● ACTIVITY:
Find the word "sliceOf" in the data, then copy each line where it is found.

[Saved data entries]
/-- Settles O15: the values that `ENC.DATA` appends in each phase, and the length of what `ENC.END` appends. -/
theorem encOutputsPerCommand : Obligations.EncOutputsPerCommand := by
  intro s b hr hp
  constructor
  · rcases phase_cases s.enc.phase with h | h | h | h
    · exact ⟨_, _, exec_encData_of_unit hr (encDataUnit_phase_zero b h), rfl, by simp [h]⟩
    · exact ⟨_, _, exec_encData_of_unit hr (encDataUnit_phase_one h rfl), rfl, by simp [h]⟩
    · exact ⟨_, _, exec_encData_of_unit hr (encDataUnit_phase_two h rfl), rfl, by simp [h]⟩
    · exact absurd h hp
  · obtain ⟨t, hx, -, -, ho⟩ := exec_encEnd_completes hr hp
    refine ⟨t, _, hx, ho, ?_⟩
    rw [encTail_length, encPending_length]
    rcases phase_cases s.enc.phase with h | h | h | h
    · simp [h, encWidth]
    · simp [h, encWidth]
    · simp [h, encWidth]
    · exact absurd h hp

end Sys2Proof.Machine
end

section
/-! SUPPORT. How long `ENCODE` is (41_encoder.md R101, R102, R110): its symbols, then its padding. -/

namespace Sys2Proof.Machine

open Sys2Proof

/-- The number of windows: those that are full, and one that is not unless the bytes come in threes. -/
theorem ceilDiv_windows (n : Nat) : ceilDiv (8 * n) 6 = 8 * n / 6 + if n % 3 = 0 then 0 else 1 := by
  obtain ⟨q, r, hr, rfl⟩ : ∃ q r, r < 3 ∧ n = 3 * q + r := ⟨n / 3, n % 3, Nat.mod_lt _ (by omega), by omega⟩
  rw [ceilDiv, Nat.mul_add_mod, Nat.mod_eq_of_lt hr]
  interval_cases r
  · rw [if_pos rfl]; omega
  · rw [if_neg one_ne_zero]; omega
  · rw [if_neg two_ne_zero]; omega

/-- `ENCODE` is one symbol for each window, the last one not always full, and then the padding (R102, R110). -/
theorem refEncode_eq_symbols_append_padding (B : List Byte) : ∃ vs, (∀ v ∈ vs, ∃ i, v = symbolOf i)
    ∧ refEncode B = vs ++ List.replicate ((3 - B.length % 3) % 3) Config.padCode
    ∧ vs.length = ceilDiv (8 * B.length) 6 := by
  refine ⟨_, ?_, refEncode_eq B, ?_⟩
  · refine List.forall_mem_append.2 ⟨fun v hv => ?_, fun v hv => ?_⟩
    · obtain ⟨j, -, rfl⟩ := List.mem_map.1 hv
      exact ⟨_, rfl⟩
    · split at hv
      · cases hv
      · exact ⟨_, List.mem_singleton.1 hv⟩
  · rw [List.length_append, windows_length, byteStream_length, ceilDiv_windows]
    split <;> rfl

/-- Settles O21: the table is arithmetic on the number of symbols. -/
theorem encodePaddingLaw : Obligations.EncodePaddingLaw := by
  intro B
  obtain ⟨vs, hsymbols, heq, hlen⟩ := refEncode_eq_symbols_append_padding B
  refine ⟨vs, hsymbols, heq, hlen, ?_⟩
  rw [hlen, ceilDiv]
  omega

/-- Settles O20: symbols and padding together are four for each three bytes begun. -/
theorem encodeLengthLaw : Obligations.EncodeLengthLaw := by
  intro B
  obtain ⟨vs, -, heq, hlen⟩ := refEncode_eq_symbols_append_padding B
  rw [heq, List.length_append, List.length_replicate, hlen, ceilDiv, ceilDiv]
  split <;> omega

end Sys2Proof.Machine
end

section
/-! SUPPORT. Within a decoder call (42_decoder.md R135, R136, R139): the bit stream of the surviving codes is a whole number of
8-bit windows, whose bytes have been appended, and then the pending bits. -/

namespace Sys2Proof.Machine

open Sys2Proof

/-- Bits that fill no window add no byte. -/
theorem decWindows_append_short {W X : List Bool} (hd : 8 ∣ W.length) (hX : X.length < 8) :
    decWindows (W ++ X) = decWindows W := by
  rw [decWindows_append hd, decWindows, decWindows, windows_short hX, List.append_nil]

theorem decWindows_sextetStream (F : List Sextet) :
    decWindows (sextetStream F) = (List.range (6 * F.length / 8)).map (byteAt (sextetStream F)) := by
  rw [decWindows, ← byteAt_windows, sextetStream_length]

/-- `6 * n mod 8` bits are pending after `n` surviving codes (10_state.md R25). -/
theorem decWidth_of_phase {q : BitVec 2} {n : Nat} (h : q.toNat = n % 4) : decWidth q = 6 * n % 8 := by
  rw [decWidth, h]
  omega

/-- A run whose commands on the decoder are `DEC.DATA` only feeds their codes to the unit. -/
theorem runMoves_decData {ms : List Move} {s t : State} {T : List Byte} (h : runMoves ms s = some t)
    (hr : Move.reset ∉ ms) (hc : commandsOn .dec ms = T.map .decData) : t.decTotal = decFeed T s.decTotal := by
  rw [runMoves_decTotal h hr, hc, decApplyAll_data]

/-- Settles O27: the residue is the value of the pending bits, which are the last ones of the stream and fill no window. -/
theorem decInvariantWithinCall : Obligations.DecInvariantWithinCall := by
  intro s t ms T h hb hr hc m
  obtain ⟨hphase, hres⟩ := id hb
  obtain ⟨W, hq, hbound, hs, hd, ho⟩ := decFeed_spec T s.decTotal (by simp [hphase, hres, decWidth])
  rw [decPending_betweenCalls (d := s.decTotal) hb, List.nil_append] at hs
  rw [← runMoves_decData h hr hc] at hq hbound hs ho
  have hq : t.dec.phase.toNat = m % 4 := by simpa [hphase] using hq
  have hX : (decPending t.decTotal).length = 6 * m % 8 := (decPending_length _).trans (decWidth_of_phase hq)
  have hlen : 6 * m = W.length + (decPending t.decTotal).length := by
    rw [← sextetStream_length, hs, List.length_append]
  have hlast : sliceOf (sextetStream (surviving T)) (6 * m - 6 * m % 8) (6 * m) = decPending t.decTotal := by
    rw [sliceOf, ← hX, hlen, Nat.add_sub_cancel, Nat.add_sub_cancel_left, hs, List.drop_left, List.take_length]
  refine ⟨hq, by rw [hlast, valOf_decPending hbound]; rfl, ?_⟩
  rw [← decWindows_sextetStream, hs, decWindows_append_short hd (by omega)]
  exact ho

● RESPONSE AREA:
  have hlast : sliceOf (sextetStream (surviving T)) (6 * m - 6 * m % 8) (6 * m) = decPending t.decTotal := by
    rw [sliceOf, ← hX, hlen, Nat.add_sub_cancel, Nat.add_sub_cancel_left, hs, List.drop_left, List.take_length]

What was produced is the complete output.